» **The problem**:
Among the lines below, return each one that contains the word "wraps".

--- START ---

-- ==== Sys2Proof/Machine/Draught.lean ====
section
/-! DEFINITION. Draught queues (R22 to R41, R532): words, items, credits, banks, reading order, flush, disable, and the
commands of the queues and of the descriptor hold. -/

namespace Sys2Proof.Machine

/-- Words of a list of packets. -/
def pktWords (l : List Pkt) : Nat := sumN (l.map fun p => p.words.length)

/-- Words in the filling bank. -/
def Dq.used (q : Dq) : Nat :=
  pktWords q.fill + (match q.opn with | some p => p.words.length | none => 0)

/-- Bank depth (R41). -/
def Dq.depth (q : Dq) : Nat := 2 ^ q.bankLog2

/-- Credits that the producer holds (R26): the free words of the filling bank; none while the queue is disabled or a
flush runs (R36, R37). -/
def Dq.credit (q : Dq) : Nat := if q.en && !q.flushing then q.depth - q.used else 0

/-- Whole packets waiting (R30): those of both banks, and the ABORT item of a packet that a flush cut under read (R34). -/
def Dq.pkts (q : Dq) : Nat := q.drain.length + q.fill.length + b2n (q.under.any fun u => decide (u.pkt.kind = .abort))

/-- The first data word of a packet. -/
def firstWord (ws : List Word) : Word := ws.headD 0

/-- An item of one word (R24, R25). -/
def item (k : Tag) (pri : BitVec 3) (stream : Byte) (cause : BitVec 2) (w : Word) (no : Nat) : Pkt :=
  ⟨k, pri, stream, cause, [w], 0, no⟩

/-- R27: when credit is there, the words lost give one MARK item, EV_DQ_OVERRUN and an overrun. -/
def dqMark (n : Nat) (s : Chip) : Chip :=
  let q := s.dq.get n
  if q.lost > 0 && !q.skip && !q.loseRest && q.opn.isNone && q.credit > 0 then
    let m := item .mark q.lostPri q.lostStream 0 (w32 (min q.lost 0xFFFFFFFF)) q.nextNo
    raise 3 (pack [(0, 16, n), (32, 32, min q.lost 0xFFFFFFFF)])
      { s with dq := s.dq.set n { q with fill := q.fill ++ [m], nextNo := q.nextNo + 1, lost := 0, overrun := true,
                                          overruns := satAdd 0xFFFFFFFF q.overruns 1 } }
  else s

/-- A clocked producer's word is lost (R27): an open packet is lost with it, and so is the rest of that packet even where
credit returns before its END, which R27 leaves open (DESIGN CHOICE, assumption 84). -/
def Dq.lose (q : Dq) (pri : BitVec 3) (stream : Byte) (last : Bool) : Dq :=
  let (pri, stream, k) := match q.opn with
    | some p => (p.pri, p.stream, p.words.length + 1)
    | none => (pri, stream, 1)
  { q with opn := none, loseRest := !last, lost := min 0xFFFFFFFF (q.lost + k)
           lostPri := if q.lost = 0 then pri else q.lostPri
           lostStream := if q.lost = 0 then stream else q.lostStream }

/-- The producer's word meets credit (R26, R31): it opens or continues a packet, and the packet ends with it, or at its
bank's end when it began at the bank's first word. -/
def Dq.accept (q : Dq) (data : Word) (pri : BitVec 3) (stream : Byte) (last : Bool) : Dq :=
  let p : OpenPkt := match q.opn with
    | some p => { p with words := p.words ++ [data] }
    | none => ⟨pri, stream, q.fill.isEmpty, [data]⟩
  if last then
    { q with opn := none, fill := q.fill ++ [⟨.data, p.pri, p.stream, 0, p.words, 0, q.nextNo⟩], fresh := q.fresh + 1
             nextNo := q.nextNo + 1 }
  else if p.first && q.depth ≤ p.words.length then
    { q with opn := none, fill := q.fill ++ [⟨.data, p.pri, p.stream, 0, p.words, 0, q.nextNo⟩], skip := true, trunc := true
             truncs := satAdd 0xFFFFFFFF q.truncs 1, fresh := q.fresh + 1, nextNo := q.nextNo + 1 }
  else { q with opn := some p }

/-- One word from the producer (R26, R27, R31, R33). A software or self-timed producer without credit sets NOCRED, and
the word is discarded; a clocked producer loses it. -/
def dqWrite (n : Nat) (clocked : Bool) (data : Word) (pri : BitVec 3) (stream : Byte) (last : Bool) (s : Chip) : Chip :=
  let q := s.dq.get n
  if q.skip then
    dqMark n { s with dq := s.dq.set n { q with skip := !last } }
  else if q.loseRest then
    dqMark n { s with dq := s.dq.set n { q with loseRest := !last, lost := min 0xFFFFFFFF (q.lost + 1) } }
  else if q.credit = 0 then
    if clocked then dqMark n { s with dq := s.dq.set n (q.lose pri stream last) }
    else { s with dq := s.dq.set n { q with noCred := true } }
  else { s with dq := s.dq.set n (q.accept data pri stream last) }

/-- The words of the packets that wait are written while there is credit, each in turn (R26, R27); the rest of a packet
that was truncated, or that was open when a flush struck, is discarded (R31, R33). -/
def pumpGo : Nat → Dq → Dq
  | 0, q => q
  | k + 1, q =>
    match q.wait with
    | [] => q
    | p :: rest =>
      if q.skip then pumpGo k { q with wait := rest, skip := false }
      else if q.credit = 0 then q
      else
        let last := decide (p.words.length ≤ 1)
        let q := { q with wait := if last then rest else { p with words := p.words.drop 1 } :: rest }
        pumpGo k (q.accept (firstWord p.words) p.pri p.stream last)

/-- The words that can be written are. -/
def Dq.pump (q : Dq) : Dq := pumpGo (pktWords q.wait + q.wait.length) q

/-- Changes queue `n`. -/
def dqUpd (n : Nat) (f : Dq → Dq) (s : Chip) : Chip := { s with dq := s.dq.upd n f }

--- END ---
--- START ---

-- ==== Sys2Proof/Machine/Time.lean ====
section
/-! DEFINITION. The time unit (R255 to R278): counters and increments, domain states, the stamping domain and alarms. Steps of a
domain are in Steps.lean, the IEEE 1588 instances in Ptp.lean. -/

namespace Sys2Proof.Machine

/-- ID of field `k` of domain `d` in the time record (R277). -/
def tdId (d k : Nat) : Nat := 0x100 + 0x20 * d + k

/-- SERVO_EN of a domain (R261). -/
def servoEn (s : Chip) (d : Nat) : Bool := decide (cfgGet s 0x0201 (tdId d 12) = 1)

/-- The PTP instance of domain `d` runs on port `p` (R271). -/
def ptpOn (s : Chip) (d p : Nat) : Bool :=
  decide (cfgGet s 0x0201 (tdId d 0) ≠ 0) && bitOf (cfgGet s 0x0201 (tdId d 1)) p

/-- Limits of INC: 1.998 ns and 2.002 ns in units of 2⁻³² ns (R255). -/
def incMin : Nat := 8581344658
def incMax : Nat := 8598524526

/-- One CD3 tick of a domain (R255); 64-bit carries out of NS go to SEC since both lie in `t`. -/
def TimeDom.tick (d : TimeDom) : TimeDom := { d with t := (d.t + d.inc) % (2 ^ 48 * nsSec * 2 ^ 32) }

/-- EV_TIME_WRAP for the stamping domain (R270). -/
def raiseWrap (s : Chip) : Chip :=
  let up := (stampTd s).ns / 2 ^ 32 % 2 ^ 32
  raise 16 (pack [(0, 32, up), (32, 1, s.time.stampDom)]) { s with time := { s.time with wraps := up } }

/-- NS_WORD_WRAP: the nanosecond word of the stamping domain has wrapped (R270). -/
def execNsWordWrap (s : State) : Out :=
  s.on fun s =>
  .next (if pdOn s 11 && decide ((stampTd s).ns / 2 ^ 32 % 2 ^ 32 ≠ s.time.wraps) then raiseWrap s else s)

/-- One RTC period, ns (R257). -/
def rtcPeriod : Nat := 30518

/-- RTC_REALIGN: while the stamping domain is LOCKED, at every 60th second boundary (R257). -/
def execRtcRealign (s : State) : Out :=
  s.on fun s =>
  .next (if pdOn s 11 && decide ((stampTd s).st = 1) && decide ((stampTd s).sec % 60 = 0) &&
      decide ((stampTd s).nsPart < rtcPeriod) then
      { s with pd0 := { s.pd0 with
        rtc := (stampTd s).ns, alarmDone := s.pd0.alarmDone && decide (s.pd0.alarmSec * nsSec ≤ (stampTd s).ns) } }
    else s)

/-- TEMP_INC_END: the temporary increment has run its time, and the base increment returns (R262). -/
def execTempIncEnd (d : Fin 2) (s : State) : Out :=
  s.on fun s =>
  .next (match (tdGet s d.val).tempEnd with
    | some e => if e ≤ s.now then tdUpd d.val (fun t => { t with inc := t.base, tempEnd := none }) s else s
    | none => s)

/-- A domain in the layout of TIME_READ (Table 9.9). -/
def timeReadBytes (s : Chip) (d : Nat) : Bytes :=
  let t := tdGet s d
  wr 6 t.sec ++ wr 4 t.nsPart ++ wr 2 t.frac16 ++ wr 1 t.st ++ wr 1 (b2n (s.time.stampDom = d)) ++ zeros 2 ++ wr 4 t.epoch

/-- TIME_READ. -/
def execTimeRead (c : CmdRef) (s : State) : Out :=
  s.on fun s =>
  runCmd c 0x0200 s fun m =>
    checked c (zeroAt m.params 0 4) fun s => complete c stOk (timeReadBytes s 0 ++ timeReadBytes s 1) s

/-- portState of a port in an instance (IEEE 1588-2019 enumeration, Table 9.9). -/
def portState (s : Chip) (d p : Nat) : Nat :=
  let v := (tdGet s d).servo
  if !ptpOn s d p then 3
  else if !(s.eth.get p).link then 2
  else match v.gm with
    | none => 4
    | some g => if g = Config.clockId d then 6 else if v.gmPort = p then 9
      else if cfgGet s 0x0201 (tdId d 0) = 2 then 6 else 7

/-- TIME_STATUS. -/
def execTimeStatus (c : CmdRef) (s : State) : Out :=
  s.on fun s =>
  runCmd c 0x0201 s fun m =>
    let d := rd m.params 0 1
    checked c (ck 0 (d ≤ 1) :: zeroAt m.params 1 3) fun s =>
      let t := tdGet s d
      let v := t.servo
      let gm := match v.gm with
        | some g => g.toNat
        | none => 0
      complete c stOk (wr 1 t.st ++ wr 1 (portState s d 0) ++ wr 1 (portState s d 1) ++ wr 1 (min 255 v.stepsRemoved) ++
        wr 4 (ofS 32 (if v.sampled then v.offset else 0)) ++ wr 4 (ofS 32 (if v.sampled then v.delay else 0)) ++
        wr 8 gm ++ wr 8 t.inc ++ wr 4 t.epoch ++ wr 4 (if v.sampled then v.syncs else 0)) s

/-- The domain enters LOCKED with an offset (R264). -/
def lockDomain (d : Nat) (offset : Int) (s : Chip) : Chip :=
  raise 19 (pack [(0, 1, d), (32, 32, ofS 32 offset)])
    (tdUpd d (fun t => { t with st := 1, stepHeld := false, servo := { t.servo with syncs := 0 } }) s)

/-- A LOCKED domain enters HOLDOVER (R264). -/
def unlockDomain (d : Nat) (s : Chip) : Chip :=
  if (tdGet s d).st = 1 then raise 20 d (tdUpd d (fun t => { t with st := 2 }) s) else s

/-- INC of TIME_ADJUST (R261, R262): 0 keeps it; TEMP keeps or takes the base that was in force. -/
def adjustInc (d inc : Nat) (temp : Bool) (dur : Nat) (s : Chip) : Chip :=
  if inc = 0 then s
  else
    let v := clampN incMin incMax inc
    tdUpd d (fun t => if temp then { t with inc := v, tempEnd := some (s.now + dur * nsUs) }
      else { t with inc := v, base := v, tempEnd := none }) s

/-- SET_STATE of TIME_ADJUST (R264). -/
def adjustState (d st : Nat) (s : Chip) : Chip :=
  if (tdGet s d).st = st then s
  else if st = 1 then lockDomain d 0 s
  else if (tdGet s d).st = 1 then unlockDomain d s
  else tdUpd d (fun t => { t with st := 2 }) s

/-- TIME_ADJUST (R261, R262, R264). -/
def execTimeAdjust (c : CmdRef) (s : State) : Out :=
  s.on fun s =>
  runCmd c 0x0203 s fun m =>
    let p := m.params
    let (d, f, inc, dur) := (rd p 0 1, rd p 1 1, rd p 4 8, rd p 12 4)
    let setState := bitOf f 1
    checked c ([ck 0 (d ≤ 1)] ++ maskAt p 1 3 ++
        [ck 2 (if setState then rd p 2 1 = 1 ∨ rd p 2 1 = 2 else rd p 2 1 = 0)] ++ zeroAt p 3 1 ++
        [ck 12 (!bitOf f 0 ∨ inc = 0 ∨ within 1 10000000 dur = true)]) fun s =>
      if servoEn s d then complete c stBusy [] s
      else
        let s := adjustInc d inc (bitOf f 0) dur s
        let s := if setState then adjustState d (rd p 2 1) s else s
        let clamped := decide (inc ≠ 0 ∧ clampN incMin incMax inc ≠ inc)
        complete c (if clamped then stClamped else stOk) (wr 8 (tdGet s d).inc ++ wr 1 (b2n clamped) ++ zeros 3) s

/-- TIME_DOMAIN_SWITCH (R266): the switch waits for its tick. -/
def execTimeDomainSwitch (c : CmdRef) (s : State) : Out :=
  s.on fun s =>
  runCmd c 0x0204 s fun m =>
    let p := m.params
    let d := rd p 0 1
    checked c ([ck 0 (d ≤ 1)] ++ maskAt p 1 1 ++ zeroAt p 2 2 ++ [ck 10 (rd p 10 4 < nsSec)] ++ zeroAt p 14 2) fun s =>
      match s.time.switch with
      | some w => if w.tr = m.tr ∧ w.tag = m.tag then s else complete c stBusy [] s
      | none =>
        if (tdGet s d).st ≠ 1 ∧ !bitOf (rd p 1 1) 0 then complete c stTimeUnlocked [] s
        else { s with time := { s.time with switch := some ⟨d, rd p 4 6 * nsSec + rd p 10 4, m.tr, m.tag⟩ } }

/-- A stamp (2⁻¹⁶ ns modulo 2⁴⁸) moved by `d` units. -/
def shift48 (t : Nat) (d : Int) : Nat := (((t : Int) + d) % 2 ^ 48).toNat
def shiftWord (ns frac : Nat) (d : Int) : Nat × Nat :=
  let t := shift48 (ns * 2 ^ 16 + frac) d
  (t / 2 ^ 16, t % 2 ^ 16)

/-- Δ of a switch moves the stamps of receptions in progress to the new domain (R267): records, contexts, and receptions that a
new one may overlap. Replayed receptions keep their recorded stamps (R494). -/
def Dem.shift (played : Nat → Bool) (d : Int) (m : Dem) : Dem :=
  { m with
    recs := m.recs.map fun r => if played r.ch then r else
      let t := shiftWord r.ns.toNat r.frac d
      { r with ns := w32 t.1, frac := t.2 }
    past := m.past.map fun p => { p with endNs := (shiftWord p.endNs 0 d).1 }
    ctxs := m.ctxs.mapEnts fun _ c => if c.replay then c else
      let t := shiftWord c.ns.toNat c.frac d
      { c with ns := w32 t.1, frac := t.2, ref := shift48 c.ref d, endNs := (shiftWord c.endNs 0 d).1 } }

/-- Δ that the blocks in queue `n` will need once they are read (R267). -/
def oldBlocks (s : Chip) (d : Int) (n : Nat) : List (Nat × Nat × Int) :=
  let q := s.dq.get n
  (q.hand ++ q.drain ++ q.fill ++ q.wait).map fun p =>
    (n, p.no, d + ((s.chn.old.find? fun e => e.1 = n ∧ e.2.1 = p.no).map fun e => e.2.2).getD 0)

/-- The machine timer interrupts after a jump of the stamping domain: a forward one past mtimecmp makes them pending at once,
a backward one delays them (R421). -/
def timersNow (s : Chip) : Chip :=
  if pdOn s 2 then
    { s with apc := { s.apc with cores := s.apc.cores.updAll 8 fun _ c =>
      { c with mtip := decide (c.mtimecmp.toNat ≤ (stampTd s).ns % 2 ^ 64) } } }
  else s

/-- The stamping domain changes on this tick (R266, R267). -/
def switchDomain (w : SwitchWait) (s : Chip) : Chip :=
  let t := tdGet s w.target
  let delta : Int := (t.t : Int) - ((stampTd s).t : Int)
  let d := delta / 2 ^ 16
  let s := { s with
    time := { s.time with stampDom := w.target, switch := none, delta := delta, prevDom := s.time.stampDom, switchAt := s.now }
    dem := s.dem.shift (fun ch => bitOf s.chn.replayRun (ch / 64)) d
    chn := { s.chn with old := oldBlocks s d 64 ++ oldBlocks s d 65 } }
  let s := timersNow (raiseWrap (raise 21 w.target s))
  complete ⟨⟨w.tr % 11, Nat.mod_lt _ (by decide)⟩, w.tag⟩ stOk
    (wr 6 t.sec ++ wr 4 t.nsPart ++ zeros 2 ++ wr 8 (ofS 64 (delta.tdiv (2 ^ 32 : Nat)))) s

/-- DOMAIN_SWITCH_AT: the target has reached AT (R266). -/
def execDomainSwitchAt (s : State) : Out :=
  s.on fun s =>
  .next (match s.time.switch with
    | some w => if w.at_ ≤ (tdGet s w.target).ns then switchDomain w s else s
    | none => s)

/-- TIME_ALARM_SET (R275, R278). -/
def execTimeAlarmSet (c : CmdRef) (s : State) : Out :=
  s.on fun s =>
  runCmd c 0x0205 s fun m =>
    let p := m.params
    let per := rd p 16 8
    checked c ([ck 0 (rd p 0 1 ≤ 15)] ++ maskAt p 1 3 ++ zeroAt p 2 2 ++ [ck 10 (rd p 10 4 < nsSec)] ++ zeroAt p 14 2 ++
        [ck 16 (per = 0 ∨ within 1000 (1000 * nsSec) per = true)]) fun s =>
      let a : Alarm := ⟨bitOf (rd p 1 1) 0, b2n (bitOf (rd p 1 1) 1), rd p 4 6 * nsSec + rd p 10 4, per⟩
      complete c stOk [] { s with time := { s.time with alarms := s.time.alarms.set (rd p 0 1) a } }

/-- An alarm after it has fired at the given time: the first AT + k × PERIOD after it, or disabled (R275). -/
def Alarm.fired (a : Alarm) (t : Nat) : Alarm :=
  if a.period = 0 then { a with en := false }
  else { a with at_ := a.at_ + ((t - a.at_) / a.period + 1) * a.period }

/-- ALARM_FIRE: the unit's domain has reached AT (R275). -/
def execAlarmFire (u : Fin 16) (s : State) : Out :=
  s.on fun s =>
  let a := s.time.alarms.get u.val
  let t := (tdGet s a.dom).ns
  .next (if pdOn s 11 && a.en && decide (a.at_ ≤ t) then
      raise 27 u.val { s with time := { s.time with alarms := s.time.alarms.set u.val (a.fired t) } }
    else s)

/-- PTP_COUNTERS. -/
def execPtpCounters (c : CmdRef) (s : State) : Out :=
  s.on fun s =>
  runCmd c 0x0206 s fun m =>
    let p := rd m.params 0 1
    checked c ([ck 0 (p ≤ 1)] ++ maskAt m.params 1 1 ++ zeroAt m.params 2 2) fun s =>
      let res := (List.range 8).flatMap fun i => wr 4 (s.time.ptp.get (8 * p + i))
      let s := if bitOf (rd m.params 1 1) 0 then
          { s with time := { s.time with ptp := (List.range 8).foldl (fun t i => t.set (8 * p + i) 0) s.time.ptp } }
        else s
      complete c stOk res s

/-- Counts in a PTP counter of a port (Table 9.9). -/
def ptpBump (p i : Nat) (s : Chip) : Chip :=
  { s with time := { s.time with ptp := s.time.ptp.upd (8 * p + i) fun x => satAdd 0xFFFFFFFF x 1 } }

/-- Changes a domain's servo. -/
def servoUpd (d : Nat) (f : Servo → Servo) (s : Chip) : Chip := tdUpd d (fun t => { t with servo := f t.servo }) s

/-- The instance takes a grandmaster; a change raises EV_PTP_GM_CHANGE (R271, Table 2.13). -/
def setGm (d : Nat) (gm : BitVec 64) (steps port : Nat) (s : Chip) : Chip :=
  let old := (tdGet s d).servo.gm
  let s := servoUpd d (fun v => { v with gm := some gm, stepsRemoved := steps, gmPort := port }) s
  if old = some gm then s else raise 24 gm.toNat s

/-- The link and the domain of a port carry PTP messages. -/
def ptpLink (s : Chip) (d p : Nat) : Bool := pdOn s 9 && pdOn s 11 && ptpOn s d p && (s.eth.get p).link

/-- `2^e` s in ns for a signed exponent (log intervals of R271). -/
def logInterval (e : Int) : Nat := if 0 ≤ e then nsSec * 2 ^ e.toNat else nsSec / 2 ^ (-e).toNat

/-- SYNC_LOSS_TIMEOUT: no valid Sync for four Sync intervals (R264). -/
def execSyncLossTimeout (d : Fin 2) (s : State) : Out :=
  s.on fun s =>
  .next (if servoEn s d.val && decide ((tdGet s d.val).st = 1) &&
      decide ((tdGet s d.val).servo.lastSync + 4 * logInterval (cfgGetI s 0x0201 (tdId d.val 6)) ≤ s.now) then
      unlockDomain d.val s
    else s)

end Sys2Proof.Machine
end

--- END ---

» **Solution below**:
  raise 16 (pack [(0, 32, up), (32, 1, s.time.stampDom)]) { s with time := { s.time with wraps := up } }
  .next (if pdOn s 11 && decide ((stampTd s).ns / 2 ^ 32 % 2 ^ 32 ≠ s.time.wraps) then raiseWrap s else s)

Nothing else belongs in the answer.